Could you return every line of the records below that contains the word "migServed"?

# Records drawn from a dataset
▬▬▬
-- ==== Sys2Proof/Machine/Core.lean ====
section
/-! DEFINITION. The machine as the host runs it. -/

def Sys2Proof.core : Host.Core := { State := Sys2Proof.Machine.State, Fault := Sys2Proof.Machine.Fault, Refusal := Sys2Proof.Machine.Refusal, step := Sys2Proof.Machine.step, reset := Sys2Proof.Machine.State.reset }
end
▬▬▬
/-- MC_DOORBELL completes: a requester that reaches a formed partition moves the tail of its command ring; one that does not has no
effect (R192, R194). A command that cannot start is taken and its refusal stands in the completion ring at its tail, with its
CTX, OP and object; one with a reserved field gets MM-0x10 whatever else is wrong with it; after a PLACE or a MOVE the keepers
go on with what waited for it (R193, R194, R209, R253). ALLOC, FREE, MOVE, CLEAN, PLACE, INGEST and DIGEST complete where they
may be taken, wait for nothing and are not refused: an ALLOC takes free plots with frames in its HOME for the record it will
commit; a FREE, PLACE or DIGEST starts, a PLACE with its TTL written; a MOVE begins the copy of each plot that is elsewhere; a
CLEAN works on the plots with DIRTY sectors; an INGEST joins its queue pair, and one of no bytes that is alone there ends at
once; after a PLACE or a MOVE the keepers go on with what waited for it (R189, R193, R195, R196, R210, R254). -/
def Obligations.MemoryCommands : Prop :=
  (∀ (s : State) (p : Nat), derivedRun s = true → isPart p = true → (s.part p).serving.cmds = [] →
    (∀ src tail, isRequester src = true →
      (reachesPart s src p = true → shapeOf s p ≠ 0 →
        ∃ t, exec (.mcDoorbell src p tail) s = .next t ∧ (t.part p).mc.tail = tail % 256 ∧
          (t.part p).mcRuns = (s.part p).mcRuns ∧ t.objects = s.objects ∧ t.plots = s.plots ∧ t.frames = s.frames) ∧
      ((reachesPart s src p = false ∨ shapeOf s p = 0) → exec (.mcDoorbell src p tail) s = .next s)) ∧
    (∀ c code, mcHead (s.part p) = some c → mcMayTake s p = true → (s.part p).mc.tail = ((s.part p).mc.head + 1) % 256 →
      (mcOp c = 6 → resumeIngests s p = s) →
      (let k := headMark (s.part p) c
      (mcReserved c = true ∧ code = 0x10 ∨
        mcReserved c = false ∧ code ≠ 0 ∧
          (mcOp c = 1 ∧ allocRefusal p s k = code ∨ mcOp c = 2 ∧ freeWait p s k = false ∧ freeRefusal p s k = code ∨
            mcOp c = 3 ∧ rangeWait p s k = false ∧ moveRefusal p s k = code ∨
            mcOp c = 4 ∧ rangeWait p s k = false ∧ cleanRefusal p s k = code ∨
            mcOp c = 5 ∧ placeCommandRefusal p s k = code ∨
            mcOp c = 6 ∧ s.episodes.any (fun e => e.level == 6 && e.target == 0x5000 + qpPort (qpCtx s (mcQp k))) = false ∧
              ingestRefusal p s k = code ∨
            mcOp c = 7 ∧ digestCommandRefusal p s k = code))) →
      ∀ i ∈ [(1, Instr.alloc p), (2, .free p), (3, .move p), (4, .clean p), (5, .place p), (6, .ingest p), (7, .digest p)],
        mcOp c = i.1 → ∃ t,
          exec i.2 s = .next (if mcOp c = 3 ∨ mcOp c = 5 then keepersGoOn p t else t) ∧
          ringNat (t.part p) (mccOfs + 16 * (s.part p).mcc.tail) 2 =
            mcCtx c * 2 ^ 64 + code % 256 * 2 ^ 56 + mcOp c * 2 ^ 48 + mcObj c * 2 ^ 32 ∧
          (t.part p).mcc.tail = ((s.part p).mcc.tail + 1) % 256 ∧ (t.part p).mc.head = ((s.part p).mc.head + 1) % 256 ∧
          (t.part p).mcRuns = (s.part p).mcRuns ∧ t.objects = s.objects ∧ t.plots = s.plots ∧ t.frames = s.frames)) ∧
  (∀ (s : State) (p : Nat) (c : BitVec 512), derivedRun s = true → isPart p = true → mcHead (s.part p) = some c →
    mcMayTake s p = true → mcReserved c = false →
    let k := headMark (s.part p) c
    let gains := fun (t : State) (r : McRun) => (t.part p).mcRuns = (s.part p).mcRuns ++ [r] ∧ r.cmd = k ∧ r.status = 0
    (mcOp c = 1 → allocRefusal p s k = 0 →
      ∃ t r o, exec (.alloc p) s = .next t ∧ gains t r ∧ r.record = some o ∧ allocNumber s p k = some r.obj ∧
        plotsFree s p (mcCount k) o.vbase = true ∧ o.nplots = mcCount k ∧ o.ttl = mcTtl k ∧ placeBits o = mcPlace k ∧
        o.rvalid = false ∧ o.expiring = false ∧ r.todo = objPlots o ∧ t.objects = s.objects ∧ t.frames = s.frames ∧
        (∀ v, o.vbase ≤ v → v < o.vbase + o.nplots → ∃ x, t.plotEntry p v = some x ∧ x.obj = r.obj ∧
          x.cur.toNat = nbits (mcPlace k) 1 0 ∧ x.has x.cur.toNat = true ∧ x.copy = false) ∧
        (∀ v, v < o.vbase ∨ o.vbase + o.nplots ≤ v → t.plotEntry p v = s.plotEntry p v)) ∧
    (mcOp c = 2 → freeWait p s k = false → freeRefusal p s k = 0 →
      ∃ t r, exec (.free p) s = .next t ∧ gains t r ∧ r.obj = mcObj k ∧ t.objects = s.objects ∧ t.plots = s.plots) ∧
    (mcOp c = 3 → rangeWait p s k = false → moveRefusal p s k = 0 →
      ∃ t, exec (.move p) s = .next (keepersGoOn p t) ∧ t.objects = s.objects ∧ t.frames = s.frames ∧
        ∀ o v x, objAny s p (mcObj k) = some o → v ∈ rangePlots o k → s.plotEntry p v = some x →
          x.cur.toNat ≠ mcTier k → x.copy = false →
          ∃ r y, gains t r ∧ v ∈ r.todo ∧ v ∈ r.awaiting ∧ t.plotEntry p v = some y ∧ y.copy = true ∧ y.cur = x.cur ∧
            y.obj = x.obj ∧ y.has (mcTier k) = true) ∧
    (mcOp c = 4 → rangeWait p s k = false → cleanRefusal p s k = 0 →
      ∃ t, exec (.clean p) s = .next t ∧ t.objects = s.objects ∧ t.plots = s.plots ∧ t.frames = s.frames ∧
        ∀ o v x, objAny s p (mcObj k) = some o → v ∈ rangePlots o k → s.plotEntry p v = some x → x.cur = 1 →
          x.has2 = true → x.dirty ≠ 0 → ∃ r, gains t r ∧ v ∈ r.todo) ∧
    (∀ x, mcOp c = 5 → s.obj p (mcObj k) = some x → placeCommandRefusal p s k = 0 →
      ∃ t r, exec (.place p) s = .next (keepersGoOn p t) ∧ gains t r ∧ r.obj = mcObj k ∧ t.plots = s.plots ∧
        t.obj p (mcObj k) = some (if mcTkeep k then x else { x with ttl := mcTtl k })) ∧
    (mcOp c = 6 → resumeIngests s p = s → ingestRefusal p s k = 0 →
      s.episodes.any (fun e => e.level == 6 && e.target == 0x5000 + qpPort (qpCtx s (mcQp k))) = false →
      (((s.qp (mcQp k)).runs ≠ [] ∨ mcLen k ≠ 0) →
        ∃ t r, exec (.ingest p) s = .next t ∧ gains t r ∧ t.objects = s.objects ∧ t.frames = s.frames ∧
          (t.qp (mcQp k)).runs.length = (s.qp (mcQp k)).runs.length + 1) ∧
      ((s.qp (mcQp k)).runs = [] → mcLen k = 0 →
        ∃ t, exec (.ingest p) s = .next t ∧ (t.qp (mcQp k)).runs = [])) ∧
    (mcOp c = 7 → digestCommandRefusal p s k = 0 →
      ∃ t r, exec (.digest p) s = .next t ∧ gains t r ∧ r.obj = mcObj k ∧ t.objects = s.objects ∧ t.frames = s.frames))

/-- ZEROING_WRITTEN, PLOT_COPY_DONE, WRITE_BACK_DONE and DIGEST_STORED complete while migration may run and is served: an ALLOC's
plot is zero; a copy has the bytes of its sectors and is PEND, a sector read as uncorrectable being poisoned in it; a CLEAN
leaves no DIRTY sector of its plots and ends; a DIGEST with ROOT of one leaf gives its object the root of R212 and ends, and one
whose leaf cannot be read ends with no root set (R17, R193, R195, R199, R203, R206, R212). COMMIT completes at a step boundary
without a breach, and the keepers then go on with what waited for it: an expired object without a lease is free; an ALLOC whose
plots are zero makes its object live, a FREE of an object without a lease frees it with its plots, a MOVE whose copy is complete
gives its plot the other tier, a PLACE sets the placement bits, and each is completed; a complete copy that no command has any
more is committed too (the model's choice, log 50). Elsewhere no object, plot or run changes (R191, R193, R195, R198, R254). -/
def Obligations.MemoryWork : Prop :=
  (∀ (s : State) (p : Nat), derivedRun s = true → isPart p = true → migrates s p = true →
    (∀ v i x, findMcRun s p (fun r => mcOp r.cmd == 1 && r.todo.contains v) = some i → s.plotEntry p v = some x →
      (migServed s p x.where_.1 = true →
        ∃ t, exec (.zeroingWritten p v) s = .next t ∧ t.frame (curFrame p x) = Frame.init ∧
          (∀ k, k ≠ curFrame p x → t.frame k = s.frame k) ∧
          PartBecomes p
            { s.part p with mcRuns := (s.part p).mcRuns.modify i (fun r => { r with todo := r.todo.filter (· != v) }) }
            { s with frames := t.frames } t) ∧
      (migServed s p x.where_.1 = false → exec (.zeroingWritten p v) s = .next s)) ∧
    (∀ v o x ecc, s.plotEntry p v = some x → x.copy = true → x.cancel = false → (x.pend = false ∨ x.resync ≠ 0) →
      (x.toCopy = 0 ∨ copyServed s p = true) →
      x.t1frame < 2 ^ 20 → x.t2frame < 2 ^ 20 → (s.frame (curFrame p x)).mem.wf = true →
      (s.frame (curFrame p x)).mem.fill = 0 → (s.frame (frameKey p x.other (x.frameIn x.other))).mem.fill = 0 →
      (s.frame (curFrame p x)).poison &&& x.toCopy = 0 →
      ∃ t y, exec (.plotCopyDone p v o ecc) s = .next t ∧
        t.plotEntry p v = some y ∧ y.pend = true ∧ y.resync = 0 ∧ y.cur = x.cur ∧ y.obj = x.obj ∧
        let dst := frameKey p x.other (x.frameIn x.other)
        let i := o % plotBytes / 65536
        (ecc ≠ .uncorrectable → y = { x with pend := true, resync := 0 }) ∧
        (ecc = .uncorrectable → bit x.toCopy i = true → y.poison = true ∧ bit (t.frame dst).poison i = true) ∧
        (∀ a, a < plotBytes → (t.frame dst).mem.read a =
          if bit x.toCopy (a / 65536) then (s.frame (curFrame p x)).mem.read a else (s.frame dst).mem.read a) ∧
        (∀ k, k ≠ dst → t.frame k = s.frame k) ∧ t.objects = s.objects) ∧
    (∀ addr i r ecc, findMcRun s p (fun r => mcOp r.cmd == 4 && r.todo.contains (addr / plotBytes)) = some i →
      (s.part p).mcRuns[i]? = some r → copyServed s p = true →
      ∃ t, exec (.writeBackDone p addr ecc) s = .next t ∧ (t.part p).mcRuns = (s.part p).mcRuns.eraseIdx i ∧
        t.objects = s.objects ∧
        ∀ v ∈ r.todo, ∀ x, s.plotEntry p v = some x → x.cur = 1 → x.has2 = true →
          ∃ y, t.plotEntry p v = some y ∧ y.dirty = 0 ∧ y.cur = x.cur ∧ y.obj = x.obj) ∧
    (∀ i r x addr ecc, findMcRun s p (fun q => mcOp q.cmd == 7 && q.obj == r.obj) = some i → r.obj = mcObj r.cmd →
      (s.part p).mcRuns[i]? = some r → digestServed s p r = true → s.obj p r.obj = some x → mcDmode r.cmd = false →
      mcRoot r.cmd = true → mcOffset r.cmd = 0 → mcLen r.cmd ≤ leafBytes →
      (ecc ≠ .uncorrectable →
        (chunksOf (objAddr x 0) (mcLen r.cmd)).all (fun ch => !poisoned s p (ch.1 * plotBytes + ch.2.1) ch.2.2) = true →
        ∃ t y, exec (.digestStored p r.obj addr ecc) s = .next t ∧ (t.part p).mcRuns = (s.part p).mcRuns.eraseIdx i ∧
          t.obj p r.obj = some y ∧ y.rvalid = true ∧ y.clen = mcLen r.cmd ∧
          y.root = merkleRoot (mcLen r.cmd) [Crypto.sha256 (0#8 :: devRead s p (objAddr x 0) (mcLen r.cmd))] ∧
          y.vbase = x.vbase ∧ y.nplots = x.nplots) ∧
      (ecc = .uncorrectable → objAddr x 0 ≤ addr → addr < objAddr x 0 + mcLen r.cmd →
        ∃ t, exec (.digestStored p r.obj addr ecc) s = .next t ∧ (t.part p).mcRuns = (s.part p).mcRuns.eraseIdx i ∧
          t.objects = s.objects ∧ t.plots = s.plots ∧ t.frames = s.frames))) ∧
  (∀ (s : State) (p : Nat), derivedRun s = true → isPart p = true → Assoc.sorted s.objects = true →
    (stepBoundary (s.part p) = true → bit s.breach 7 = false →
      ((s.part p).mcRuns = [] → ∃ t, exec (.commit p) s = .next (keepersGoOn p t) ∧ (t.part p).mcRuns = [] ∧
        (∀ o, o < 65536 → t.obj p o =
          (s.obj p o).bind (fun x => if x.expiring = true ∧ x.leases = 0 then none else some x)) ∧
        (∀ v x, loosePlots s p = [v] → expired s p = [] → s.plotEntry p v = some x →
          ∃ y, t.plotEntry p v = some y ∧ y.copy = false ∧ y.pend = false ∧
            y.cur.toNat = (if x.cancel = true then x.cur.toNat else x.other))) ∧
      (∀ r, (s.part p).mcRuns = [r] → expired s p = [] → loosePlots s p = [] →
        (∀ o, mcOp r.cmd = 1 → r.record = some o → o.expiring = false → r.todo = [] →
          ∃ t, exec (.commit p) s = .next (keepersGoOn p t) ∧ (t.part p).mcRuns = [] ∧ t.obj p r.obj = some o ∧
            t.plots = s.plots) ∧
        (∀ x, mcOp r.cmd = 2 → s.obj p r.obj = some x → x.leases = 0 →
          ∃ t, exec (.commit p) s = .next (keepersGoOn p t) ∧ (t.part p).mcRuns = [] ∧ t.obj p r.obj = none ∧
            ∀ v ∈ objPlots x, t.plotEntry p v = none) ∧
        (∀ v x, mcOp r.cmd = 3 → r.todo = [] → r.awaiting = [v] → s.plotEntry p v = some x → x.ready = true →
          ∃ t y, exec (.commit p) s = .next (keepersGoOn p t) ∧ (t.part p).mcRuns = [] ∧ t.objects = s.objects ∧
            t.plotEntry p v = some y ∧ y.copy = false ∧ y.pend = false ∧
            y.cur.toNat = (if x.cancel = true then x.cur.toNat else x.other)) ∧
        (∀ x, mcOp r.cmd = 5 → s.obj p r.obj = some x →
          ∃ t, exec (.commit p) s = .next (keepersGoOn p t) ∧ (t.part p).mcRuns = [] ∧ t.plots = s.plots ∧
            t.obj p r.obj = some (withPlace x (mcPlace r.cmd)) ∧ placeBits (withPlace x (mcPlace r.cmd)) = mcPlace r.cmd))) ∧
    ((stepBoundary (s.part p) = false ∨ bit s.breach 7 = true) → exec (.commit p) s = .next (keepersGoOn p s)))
▬▬▬
# ANSWER TO THIS TASK
      (migServed s p x.where_.1 = true →
      (migServed s p x.where_.1 = false → exec (.zeroingWritten p v) s = .next s)) ∧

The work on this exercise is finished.